A clear opportunity relates to converting a share of outbound travel into domestic tourism. The outbound market (SA residents travelling abroad) was worth about R5bn in 2019, with an estimated 5-million outbound departures.

Regional tourist markets are also less emission-intensive than long-haul markets. In 2017-19, 7.3-million to 7.6-million tourists a year arrived in the Southern African Development Community (Sadc), while the total foreign direct expenditure share from these markets fell from 40% in 2017 to 32% overall in 2019. Despite this, there is some potential to grow certain higher-spending regional tourist segments.

Business and medical tourism

For example, 50% of Zambian and 40% of Malawian tourists in 2019 (and with a similar pattern in the two preceding years) visited SA for business shopping purposes, spending about R10,000 to R20,000 a trip. These tourists buy goods to resell in their countries. Another segment — medical tourists — are a small, albeit important, reason for travel to SA, particularly from Angola, the Democratic Republic of Congo and Ethiopia. And other business tourists attending meetings, conferences and exhibitions are also high spenders, with strong links to trade and investment.

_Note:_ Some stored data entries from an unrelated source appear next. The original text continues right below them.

-- ==== Sys2Proof/Tests/Slice0.lean ====
section
/-! SUPPORT. The model's own tests: what WellFormed refuses, a word of every constructor, one step per instruction on
the vectors of spec/95_test_vectors.md (named T and S there), and for every statement a state that meets its premises. -/

namespace Sys2Proof.Machine.Tests

/-! ### WellFormed -/

theorem test_rom_longest_fits : romFits (List.replicate 3584 0#8) = true := by
  rw [romFits, List.length_replicate]; decide
theorem test_rom_too_long_refused : romFits (List.replicate 3585 0#8) = false := by
  rw [romFits, List.length_replicate]; decide
theorem test_written_drw_wf : Written.wf ⟨.xyn, [15, 0, 15]⟩ = true := by decide
theorem test_written_missing_refused : Written.wf ⟨.xy, [1]⟩ = false := by decide
theorem test_written_extra_refused : Written.wf ⟨.z, [0]⟩ = false := by decide
theorem test_written_wide_nnn_refused : Written.wf ⟨.a, [0x1000]⟩ = false := by decide
theorem test_written_wide_kk_refused : Written.wf ⟨.xb, [0, 0x100]⟩ = false := by decide
theorem test_written_wide_x_refused : Written.wf ⟨.x, [16]⟩ = false := by decide
theorem test_written_wide_y_refused : Written.wf ⟨.xy, [0, 16]⟩ = false := by decide
theorem test_written_wide_n_refused : Written.wf ⟨.xyn, [0, 0, 16]⟩ = false := by decide

/-! ### Decoding: a word of every row of 30 R94, its nibbles written out from the pattern column -/

theorem test_decode_words_low :
    [0x00E0#16, 0x00EE#16, 0x1ABC#16, 0x2ABC#16, 0x3A42#16, 0x4A42#16, 0x5AB0#16, 0x6FAB#16, 0x7301#16].map decode =
      [some .cls, some .ret, some (.jp 0xABC#12), some (.call 0xABC#12), some (.seByte 10#4 0x42#8),
       some (.sneByte 10#4 0x42#8), some (.seReg 10#4 11#4), some (.ldByte 15#4 0xAB#8), some (.addByte 3#4 1#8)] := by
  decide
theorem test_decode_words_alu :
    [0x8AB0#16, 0x8AB1#16, 0x8AB2#16, 0x8AB3#16, 0x8AB4#16, 0x8AB5#16, 0x8AB6#16, 0x8AB7#16, 0x8ABE#16].map decode =
      [some (.ldReg 10#4 11#4), some (.orReg 10#4 11#4), some (.andReg 10#4 11#4), some (.xorReg 10#4 11#4),
       some (.addReg 10#4 11#4), some (.subReg 10#4 11#4), some (.shr 10#4 11#4), some (.subnReg 10#4 11#4),
       some (.shl 10#4 11#4)] := by decide
theorem test_decode_words_mid :
    [0x9AB0#16, 0xA300#16, 0xB123#16, 0xC10F#16, 0xD125#16, 0xE19E#16, 0xE1A1#16].map decode =
      [some (.sneReg 10#4 11#4), some (.ldI 0x300#12), some (.jpV0 0x123#12), some (.rnd 1#4 0x0F#8),
       some (.drw 1#4 2#4 5#4), some (.skp 1#4), some (.sknp 1#4)] := by decide
theorem test_decode_words_high :
    [0xF107#16, 0xF10A#16, 0xF115#16, 0xF118#16, 0xF11E#16, 0xF129#16, 0xF133#16, 0xF355#16, 0xFF65#16].map decode =
      [some (.ldVxDT 1#4), some (.ldVxK 1#4), some (.ldDTVx 1#4), some (.ldSTVx 1#4), some (.addIVx 1#4),
       some (.ldFVx 1#4), some (.ldBVx 1#4), some (.storeRegs 3#4), some (.loadRegs 15#4)] := by decide
/-- T140 to T146. -/
theorem test_decode_illegal :
    [0x0000#16, 0x00E1#16, 0x00EF#16, 0x0123#16, 0x0FFF#16, 0x5AB1#16, 0x5ABF#16, 0x8AB8#16, 0x8ABD#16, 0x8ABF#16,
     0x9AB1#16, 0xE09F#16, 0xE0A0#16, 0xF000#16, 0xF01F#16, 0xF030#16, 0xF075#16, 0xF085#16, 0xF0FF#16].all
      (fun op => decode op == none) = true := by decide
/-- S7's program bytes, read as a byte sequence. -/
theorem test_decode_bytes_rest :
    (decodeBytes [0x60#8, 0x05#8, 0x70#8, 0x03#8]).toOption = some (.ldByte 0#4 5#8, [0x70#8, 0x03#8]) := by decide
theorem test_decode_bytes_truncated : (decodeBytes [0x60#8]).toOption = none := by decide
/-- The assembler forms of 30 R94 and R101, on the words of T151 and T1. -/
theorem test_asm_forms :
    asmForm (.drw 1#4 2#4 5#4) = "DRW V1, V2, 0x5".toList ∧ asmForm (.storeRegs 15#4) = "LD [I], VF".toList ∧
    asmForm (.jpV0 0x123#12) = "JP V0, 0x123".toList ∧ asmForm .cls = "CLS".toList := by decide
theorem test_decode_table_word : decodeTableWord 16 0xD125 = some (.drw 1#4 2#4 5#4) := by decide
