-- ==== Sys2Proof/Machine/Inspection.lean ====
section
/-!
DEFINITION. The verdict unit and the notices (05, 06): LINE_REJECT of the line link, VERDICT and FETCH_NOTICE of the
inspection link.
-/

namespace Sys2Proof.Machine

/-! ## LINE_REJECT (R100 to R103) -/

/-- The run of repeat numbers a LINE_REJECT names (R100). -/
def rejectRun (first : RepeatNo) (count : Nat) : List RepeatNo :=
  (List.range count).map (fun i => first + BitVec.ofNat 16 i)

/-- The undecided lanes of a record's lane set (R95). -/
def RepeatRecord.openLanes (r : RepeatRecord) : LaneSet := LaneSet.ofTest (fun l => r.undecided l)

/-- The decided lanes of a record's lane set (R95). -/
def RepeatRecord.closedLanes (r : RepeatRecord) : LaneSet := r.laneSet &&& ~~~r.openLanes

/-- The lane mask joined into a pending cut's line lanes (R55). -/
def Cut.withLine (c : Cut) (n : RepeatNo) (m : LaneSet) : Cut :=
  if c.repeatNo == n then { c with lineLanes := c.lineLanes ||| m } else c

/-- The cuts pending for a repeat number take the mask (R55). -/
def condemnCut (n : RepeatNo) (m : LaneSet) (s : State) : State :=
  s.setCut { s.cut with
    schedule := s.cut.schedule.map (fun c => c.withLine n m), queue := s.cut.queue.map (fun c => c.withLine n m) }

/-- What a LINE_REJECT has done so far: repeats applied now, and too late (R103). -/
structure RejectTally where
  applied : Nat
  late : Nat
  deriving DecidableEq, Repr

/-- One repeat of a LINE_REJECT, by its class (R100, R101, R103). -/
def rejectRepeat (m : LaneSet) (n : RepeatNo) (p : State × RejectTally) : State × RejectTally :=
  match p.1.record n with
  | some r =>
    if m &&& r.openLanes = 0 then (p.1, { p.2 with late := p.2.late + 1 })
    else
      (p.1.updateRecord n (fun r => { r with lineLanes := r.lineLanes ||| (m &&& r.openLanes) }),
        { p.2 with applied := p.2.applied + 1 })
  | none =>
    if p.1.cutPending n then (condemnCut n m p.1, { p.2 with applied := p.2.applied + 1 })
    else if p.1.classOf n = .notYet then p
    else (p.1, { p.2 with late := p.2.late + 1 })

/-- The future part of a run: its NOT_YET repeats (R100). -/
def State.futurePart (s : State) (run : List RepeatNo) : List RepeatNo :=
  run.filter (fun n => s.classOf n == .notYet)

/-- A future part that is not empty replaces the line-reject range (R54, R102). -/
def takeFuture (future : List RepeatNo) (m : LaneSet) (s : State) : State :=
  match future with
  | [] => s
  | n :: _ => s.setCut { s.cut with range := { first := n, remaining := future.length, mask := m } }

/-- A LINE_REJECT taken (R100 to R103). -/
def applyLineReject (k : StationLink) (run : List RepeatNo) (m : LaneSet) (s : State) : State :=
  let done := run.foldl (fun p n => rejectRepeat m n p) (s, ⟨0, 0⟩)
  (takeFuture (s.futurePart run) m done.1).reply k .lineReject .ok
    (.lineRejected done.2.applied (s.futurePart run).length done.2.late)

/-- The request LINE_REJECT (R100). -/
def lineReject (k : StationLink) (first : RepeatNo) (count : Nat) (m : LaneSet) (s : State) : State :=
  if count = 0 ∨ 256 < count ∨ m = 0 then s.refuse k .lineReject .range
  else if (rejectRun first count).any (fun n => s.classOf n == .far) then s.refuse k .lineReject .range
  else applyLineReject k (rejectRun first count) m s

/-- LINE_REJECT (R100). -/
def execLineReject (k : StationLink) (first : RepeatNo) (count : Nat) (m : LaneSet) (s : State) : Answer :=
  taken k .lineReject s (lineReject k first count m s)

/-! ## VERDICT (R94 to R99) -/

/-- A late verdict, counted and raised (R96). -/
def lateVerdict (s : State) : State :=
  raiseEvent .lateVerdict (s.setCnt { s.cnt with lateVerdicts := satInc s.cnt.lateVerdicts })

/-- The defect class after a verdict (R95, step 2). -/
def higherClass (old : Option Nat) (new : Nat) : Option Nat :=
  match old with
  | none => some new
  | some c => some (max c new)

/-- The verdict state after a verdict is taken (R95, step 3). -/
def VerdictState.taken : VerdictState → VerdictState
  | .awaited => .received
  | .received => .received
  | .notRequired => .notRequired

/-- A record after a verdict is taken for it (R95). -/
def RepeatRecord.withVerdict (r : RepeatRecord) (m : LaneSet) (c : Nat) : RepeatRecord :=
  { r with
    vision := r.vision ||| (m &&& r.openLanes), defectClass := higherClass r.defectClass c,
    verdict := r.verdict.taken }

/-- A verdict for a repeat in the map (R95, R96). -/
def verdictInMap (k : StationLink) (r : RepeatRecord) (m : LaneSet) (c : Nat) (s : State) : State :=
  if r.openLanes = 0 then
    (lateVerdict s).reply k .verdict .late (.verdict 0 r.closedLanes (some r.verdict))
  else
    let t := s.updateRecord r.repeatNo (fun r => r.withVerdict m c)
    (if m &&& r.closedLanes = 0 then t else lateVerdict t).reply k .verdict .ok
      (.verdict r.openLanes r.closedLanes (some r.verdict.taken))

/-- The request VERDICT, by the class of its repeat (R94). -/
def verdict (k : StationLink) (n : RepeatNo) (m : LaneSet) (c : BitVec 8) (s : State) : State :=
  if 15 < c.toNat then s.refuse k .verdict .range
  else match s.record n with
    | some r => verdictInMap k r m c.toNat s
    | none => match s.classOf n with
      | .gone => (lateVerdict s).reply k .verdict .late (.verdict 0 0 none)
      | .inMap | .pending | .notYet | .far => s.refuse k .verdict .unknown

/-- VERDICT (R94). -/
def execVerdict (k : StationLink) (n : RepeatNo) (m : LaneSet) (c : BitVec 8) (s : State) : Answer :=
  taken k .verdict s (verdict k n m c s)

/-! ## FETCH_NOTICE (R83) -/

/-- FETCH_NOTICE (R83). -/
def execFetchNotice (k : StationLink) (s : State) : Answer :=
  taken k .fetchNotice s (match s.map.notices with
    | [] => s.refuse k .fetchNotice .empty
    | n :: rest =>
      (s.setMap { s.map with notices := rest }).reply k .fetchNotice .ok (.notice n rest.length))

end Sys2Proof.Machine
end

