-- ==== Sys2Proof/Machine/Core.lean ====
section
/-! DEFINITION. The machine as the host takes it. -/

def Sys2Proof.core : Host.Core :=
  { State := Sys2Proof.Machine.State, Fault := Sys2Proof.Machine.Fault, Refusal := Sys2Proof.Machine.Refusal,
    step := Sys2Proof.Machine.step, reset := Sys2Proof.Machine.State.reset }
end

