/-- Records, and purge, end at their events: LAST_STAMP_EXPIRY (R74), PURGE_END with PURGE_OFF (R79), REJECT_END_EXPIRY
(R113), GATE_HOLD_END (R167), and RECORD_EXIT (R86), which ends DRAINING when it leaves nothing to do (R186). That an
exit whose record has a lane still to decide waits is the model's choice (Log 6). -/
def Obligations.TakenEventsRemoveWhatTheyEnd : Prop :=
  ∀ s : State, s.mode.isHalt = false →
    (∀ f, s.map.lastStamp = some f → f.expiry.reached = true →
      exec .lastStampExpiry s = .next (s.setMap { s.map with lastStamp := none })) ∧
    (∀ e, s.map.purge = some e → e.reached = true →
      exec .purgeEnd s = .next (raiseEvent .purgeOff (s.setMap { s.map with purge := none }))) ∧
    (∀ l : Lane, ∀ f, (s.lane l).rejectEnd = some f → f.expiry.reached = true →
      exec (.rejectEndExpiry l) s = .next (s.setLane l { s.lane l with rejectEnd := none })) ∧
    (∀ l : Lane, SensesClear s → ∀ e, (s.gate l).hold = some e → e.reached = true →
      exec (.gateHoldEnd l) s = .next (refreshFilters s (s.setGate l { s.gate l with hold := none }))) ∧
    ∀ n : RepeatNo, ∀ r, s.record n = some r → r.exit.reached = true →
      let t := s.setMap { s.map with records := s.map.records.eraseP (fun q => q.repeatNo == n) }
      let ends := s.mode.isDraining = true ∧ s.cut.schedule = [] ∧ s.cut.queue = [] ∧ s.cut.confirm = none ∧
        t.map.records = []
      (r.decisionTaken = false → exec (.recordExit n) s = .next s) ∧
      (r.decisionTaken = true → ¬ends → exec (.recordExit n) s = .next t) ∧
      (r.decisionTaken = true → ends →
        ∃ u, exec (.recordExit n) s = .next u ∧ u.mode = .setup ∧ u.flag .line .drained = true ∧ u.map = t.map)

/-! ## Verdicts and gate decisions (06) -/

/-- The disposition a lane gives its label is that of the first of the twelve checks that applies (R104 to R115), for
every lane that decides at the row, and for a lane that opens a stack when it is the first to reach the log. Checks 5 and 6
act on the lane: a lane that opens takes its oldest order into the lowest free slot, FORMING with the fields of R123, and
its label is the first that is stacked, or rejected in the span (R107, R122, R123); an opening that fails leaves the lane
BLOCKED, with LOG_FULL when no slot was free (R151), and a lane without an order IDLE; the change gap counts down (R108). -/
def Obligations.GateDecisionFollowsTheTable : Prop :=
  (∀ (n : RepeatNo) (lanes : List Lane) (l : Lane) (s : State) (r : RepeatRecord), s.record n = some r →
    s.mode.isHalt = false → r.decision.reached = true → r.decisionTaken = false → r.undecided l = true →
    l ∈ lanes → ((s.lane l).opens = true → lanes.head? = some l) → LaneStatesMean s → LanesOwnTheirSlots s →
    ∃ t, exec (.decisionPosition n lanes) s = .next t ∧ ∃ r', t.record n = some r' ∧
      r'.dispositions[l] = s.tableDisposition r l) ∧
  ∀ (n : RepeatNo) (l : Lane) (s : State) (r : RepeatRecord), s.record n = some r → s.mode.isHalt = false →
    r.decision.reached = true → r.decisionTaken = false → r.undecided l = true → SensesClear s →
    let u := s.lane l
    let p := s.profile
    ∃ t, exec (.decisionPosition n [l]) s = .next t ∧
      let lane (v : LaneUnit) : Prop := t.lanes = s.lanes.set l.val { v with rejectEnd := (t.lane l).rejectEnd }
      let slot (i : SlotIndex) (x : Slot) : Prop := t.log = { s.log with slots := s.log.slots.set i.val x }
      (u.state = .changing → u.gap ≠ 0 → lane { u with gap := u.gap - 1 } ∧ t.log = s.log ∧ t.links = s.links) ∧
      (u.opens = true → u.orders = [] → lane { u with state := .idle } ∧ t.log = s.log ∧ t.links = s.links) ∧
      (u.opens = true → u.orders ≠ [] → (∀ i, s.slot i ≠ .free) →
        lane { u with state := .blocked } ∧ t.log = s.log ∧ t.links = (raiseEvent .logFull s).links) ∧
      (u.opens = true → u.orders ≠ [] → (∃ i, s.slot i = .free) → 4 ≤ u.ejects.length →
        lane { u with state := .blocked } ∧ t.log = s.log ∧ t.links = s.links) ∧
      (u.opens = true → u.ejects.length < 4 → ∀ (ord : Order) (rest : List Order), u.orders = ord :: rest →
        ∀ i : SlotIndex, s.slot i = .free → (∀ j < i, s.slot j ≠ .free) →
        let opened (stamp : Option Pos) : LaneUnit := { u with
          state := .stacking, orders := rest, gap := 0, nextSeq := u.nextSeq + 1
          openStack := some ⟨i, ord.nogap, ord.final, stamp⟩ }
        let q : StackRecord :=
          { lane := l, tag := ord.tag, job := ord.job, seq := u.nextSeq, target := ord.target, count := 0, first := none
            last := none, rejectsInSpan := 0, shouldReject := 0, closing := none, dry := s.mode.isDryKind
            suspect := false, ejectFault := false, notEjected := false }
        let q' := { q with count := 1, first := some n, last := some n, dry := q.dry || r.dry }
        let position := r.stamp + BitVec.ofNat 32 (p.gStack + p.labelLength + p.settle)
        (∀ cause, s.tableDisposition r l = .rejected cause →
          lane (opened none) ∧ slot i (.held .forming { q with rejectsInSpan := 1 }) ∧ t.links = s.links) ∧
        (s.tableDisposition r l = .stacked u.nextSeq →
          (1 < ord.target → lane (opened (some r.stamp)) ∧ slot i (.held .forming q') ∧ t.links = s.links) ∧
          (ord.target ≤ 1 → u.ejects ≠ [] ∨ atOrBeyond s.belt position = false →
            lane { opened none with
              openStack := none
              ejects := u.ejects ++ [⟨i, u.nextSeq, ⟨position, false⟩, false⟩]
              state := if ord.final then .held else .changing
              gap := if ord.final ∨ ord.nogap then 0 else p.changeGap } ∧
            slot i (.held .closed { q' with closing := some .target }) ∧ t.links = s.links)))

/-- A label decided STACKED is counted into the FORMING stack (R124, R116); at the target the stack becomes CLOSED with
kind TARGET and joins the eject list with its position, and the lane follows the flags of its order (R125, R126). -/
def Obligations.StackedLabelIsCountedAndClosesAtTheTarget : Prop :=
  ∀ (n : RepeatNo) (l : Lane) (s : State) (r : RepeatRecord), s.record n = some r → s.mode.isHalt = false →
    r.decision.reached = true → r.decisionTaken = false → r.undecided l = true → (s.lane l).state = .stacking →
    SensesClear s → ∀ o q, s.formingStack l = some (o, q) → s.tableDisposition r l = .stacked q.seq →
    let q' := { q with
      count := q.count + 1, first := some (q.first.getD n), last := some n, dry := q.dry || r.dry }
    let p := s.profile
    let position := r.stamp + BitVec.ofNat 32 (p.gStack + p.labelLength + p.settle)
    ∃ t, exec (.decisionPosition n [l]) s = .next t ∧
      (q.count + 1 < q.target →
        t.log = { s.log with slots := s.log.slots.set o.slot.val (.held .forming q') } ∧
        t.lanes = s.lanes.set l.val { s.lane l with openStack := some { o with stamp := some r.stamp } }) ∧
      (q.target ≤ q.count + 1 → (s.lane l).ejects ≠ [] ∨ atOrBeyond s.belt position = false →
        t.log = { s.log with slots := s.log.slots.set o.slot.val (.held .closed { q' with closing := some .target }) } ∧
        t.lanes = s.lanes.set l.val { s.lane l with
          openStack := none
          ejects := (s.lane l).ejects ++ [⟨o.slot, q.seq, ⟨position, false⟩, false⟩]
          state := if o.final then .held else .changing
          gap := if o.final ∨ o.nogap then 0 else p.changeGap }) ∧
      (q.count + 1 < q.target ∨ (s.lane l).ejects ≠ [] ∨ atOrBeyond s.belt position = false →
        t.cnt = (s.countLanes (fun m c => if m = l then { c with stacked := c.stacked + 1 } else c)).cnt ∧
        t.pos = s.pos ∧ t.reg = s.reg ∧ t.cut = s.cut ∧ t.prof = s.prof ∧ t.links = s.links ∧
        ∀ m : Lane, (t.gate m).hold = (s.gate m).hold ∧ (t.pusher m).drive = (s.pusher m).drive)
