-- ==== Sys2Proof/Laws/TrackFrames.lean ====
section
/-!
SUPPORT. What each shared operation leaves unchanged, block by block: the map, the cut scheduler, the decision, the profile, the registration unit and the counters of position.
-/

namespace Sys2Proof.Machine

@[simp] theorem extendPurge_frame (t : Pos) (s : State) :
    (extendPurge t s).pos = s.pos ∧
    (extendPurge t s).reg = s.reg ∧
    (extendPurge t s).cut = s.cut ∧
    (extendPurge t s).lanes = s.lanes ∧
    (extendPurge t s).log = s.log ∧
    (extendPurge t s).act = s.act ∧
    (extendPurge t s).prof = s.prof ∧
    (extendPurge t s).pins = s.pins ∧
    (extendPurge t s).cnt = s.cnt ∧
    (extendPurge t s).races = s.races ∧
    (extendPurge t s).pending = s.pending := by
  unfold extendPurge
  dsimp only
  repeat' split
  all_goals simp

@[simp] theorem normalEntry_frame (s : State) :
    (normalEntry s).pos = s.pos ∧
    (normalEntry s).reg = s.reg ∧
    (normalEntry s).cut = s.cut ∧
    (normalEntry s).lanes = s.lanes ∧
    (normalEntry s).log = s.log ∧
    (normalEntry s).act = s.act ∧
    (normalEntry s).prof = s.prof ∧
    (normalEntry s).pins = s.pins ∧
    (normalEntry s).cnt = s.cnt ∧
    (normalEntry s).races = s.races ∧
    (normalEntry s).pending = s.pending := by
  unfold normalEntry
  dsimp only
  repeat' split
  all_goals simp

@[simp] theorem breakRun_frame (s : State) :
    (breakRun s).pos = s.pos ∧
    (breakRun s).reg = s.reg ∧
    (breakRun s).cut = s.cut ∧
    (breakRun s).lanes = s.lanes ∧
    (breakRun s).log = s.log ∧
    (breakRun s).act = s.act ∧
    (breakRun s).prof = s.prof ∧
    (breakRun s).pins = s.pins ∧
    (breakRun s).cnt = s.cnt ∧
    (breakRun s).links = s.links ∧
    (breakRun s).races = s.races ∧
    (breakRun s).pending = s.pending := by
  simp [breakRun]

@[simp] theorem applySpacing_frame (c : Spacing) (t : Pos) (s : State) :
    (applySpacing c t s).pos = s.pos ∧
    (applySpacing c t s).reg = s.reg ∧
    (applySpacing c t s).cut = s.cut ∧
    (applySpacing c t s).lanes = s.lanes ∧
    (applySpacing c t s).log = s.log ∧
    (applySpacing c t s).act = s.act ∧
    (applySpacing c t s).prof = s.prof ∧
    (applySpacing c t s).pins = s.pins ∧
    (applySpacing c t s).cnt = s.cnt ∧
    (applySpacing c t s).races = s.races ∧
    (applySpacing c t s).pending = s.pending := by
  unfold applySpacing
  repeat' split
  all_goals simp

@[simp] theorem setLastStamp_frame (t : Pos) (s : State) :
    (setLastStamp t s).pos = s.pos ∧
    (setLastStamp t s).reg = s.reg ∧
    (setLastStamp t s).cut = s.cut ∧
    (setLastStamp t s).lanes = s.lanes ∧
    (setLastStamp t s).log = s.log ∧
    (setLastStamp t s).act = s.act ∧
    (setLastStamp t s).prof = s.prof ∧
    (setLastStamp t s).pins = s.pins ∧
    (setLastStamp t s).cnt = s.cnt ∧
    (setLastStamp t s).links = s.links ∧
    (setLastStamp t s).races = s.races ∧
    (setLastStamp t s).pending = s.pending := by
  simp [setLastStamp]

@[simp] theorem enterRecord_frame (cut : Cut) (t : Pos) (s : State) :
    (enterRecord cut t s).pos = s.pos ∧
    (enterRecord cut t s).reg = s.reg ∧
    (enterRecord cut t s).cut = s.cut ∧
    (enterRecord cut t s).lanes = s.lanes ∧
    (enterRecord cut t s).log = s.log ∧
    (enterRecord cut t s).act = s.act ∧
    (enterRecord cut t s).prof = s.prof ∧
    (enterRecord cut t s).pins = s.pins ∧
    (enterRecord cut t s).races = s.races ∧
    (enterRecord cut t s).pending = s.pending := by
  unfold enterRecord
  dsimp only
  simp

@[simp] theorem untrackedRepeat_frame (t : Pos) (s : State) :
    (untrackedRepeat t s).pos = s.pos ∧
    (untrackedRepeat t s).reg = s.reg ∧
    (untrackedRepeat t s).cut = s.cut ∧
    (untrackedRepeat t s).lanes = s.lanes ∧
    (untrackedRepeat t s).log = s.log ∧
    (untrackedRepeat t s).act = s.act ∧
    (untrackedRepeat t s).prof = s.prof ∧
    (untrackedRepeat t s).pins = s.pins ∧
    (untrackedRepeat t s).races = s.races ∧
    (untrackedRepeat t s).pending = s.pending := by
  simp [untrackedRepeat]

@[simp] theorem enterMap_frame (cut : Cut) (t : Pos) (s : State) :
    (enterMap cut t s).pos = s.pos ∧
    (enterMap cut t s).reg = s.reg ∧
    (enterMap cut t s).cut = s.cut ∧
    (enterMap cut t s).lanes = s.lanes ∧
    (enterMap cut t s).log = s.log ∧
    (enterMap cut t s).act = s.act ∧
    (enterMap cut t s).prof = s.prof ∧
    (enterMap cut t s).pins = s.pins ∧
    (enterMap cut t s).races = s.races ∧
    (enterMap cut t s).pending = s.pending := by
  unfold enterMap
  repeat' split
  all_goals simp

@[simp] theorem pushNotice_frame (n : Notice) (s : State) :
    (pushNotice n s).pos = s.pos ∧
    (pushNotice n s).reg = s.reg ∧
    (pushNotice n s).cut = s.cut ∧
    (pushNotice n s).lanes = s.lanes ∧
    (pushNotice n s).log = s.log ∧
    (pushNotice n s).act = s.act ∧
    (pushNotice n s).prof = s.prof ∧
    (pushNotice n s).pins = s.pins ∧
    (pushNotice n s).races = s.races ∧
    (pushNotice n s).pending = s.pending := by
  unfold pushNotice
  repeat' split
  all_goals simp

@[simp] theorem missStrike_frame (w : ConfirmWindow) (s : State) :
    (missStrike w s).pos = s.pos ∧
    (missStrike w s).reg = s.reg ∧
    (missStrike w s).lanes = s.lanes ∧
    (missStrike w s).log = s.log ∧
    (missStrike w s).act = s.act ∧
    (missStrike w s).prof = s.prof ∧
    (missStrike w s).pins = s.pins ∧
    (missStrike w s).cnt = s.cnt ∧
    (missStrike w s).links = s.links ∧
    (missStrike w s).races = s.races ∧
    (missStrike w s).pending = s.pending := by
  simp [missStrike]

@[simp] theorem closeConfirm_frame (s : State) :
    (closeConfirm s).pos = s.pos ∧
    (closeConfirm s).reg = s.reg ∧
    (closeConfirm s).lanes = s.lanes ∧
    (closeConfirm s).log = s.log ∧
    (closeConfirm s).act = s.act ∧
    (closeConfirm s).prof = s.prof ∧
    (closeConfirm s).pins = s.pins ∧
    (closeConfirm s).cnt = s.cnt ∧
    (closeConfirm s).links = s.links ∧
    (closeConfirm s).races = s.races ∧
    (closeConfirm s).pending = s.pending := by
  unfold closeConfirm
  repeat' split
  all_goals simp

In the medium to long term, non-Sadc African markets also hold some market potential. Strong middle-class growth and a continental focus on regional co-operation through the African Continental Free Trade Area and other regional integration initiatives support this, but SA will need to address barriers such as xenophobia, crime, visa and airlift obstacles. The introduction of an e-visa for Kenyans saw their tourist numbers in SA rise 40%, from about 30,000 in 2019 to 42,000 in 2023.

The industry must begin to introduce lower-carbon itineraries.

From a communication and positioning perspective, the industry should build a set of shared messages on how we remain a compelling sustainable tourism destination drawing on the role of tourism in our economy, society and as a major source of income for environmental protection. A national high-quality carbon scheme for inbound long-haul tourists could fund developmental initiatives in the country. As in the case of the recent Rhino bond, this could support programmes with environmental and jobs gains. SANParks is already investigating the carbon market as an income source and is an obvious partner here.

At the same time, the industry must begin to introduce lower-carbon itineraries. Opportunities exist for introducing electric tourist coach fleets, electric planes for short routes, improved rail offerings, and the immediate rollout of renewable energy in accommodation establishments, restaurants and attractions, building on the example set by several off-grid lodges around the country. Our fledgling cruise market will also need to get serious about low-carbon and lower-impact cruises.

Another way to try to safeguard the market is to support domestic e-fuel (paraffin) production for use in flights from SA through leveraging Sasol’s Fischer-Tropsch process and other technologies. Sasol is already involved in global sustainable aviation fuel partnerships, but it is not clear if SA is at the front of the queue to get our hands on supplies.

The tourism sector in SA has shown itself to be vulnerable to global and local events, from Covid-19 to Day Zero, taxi strikes and crime. The sector has also repeatedly demonstrated resilience and innovation. We need to draw on these strengths to get planning for a climate-challenged future.

• Rivett-Carnac, a former special adviser to the tourism minister and SA Tourism board member, is an independent tourism researcher and adviser.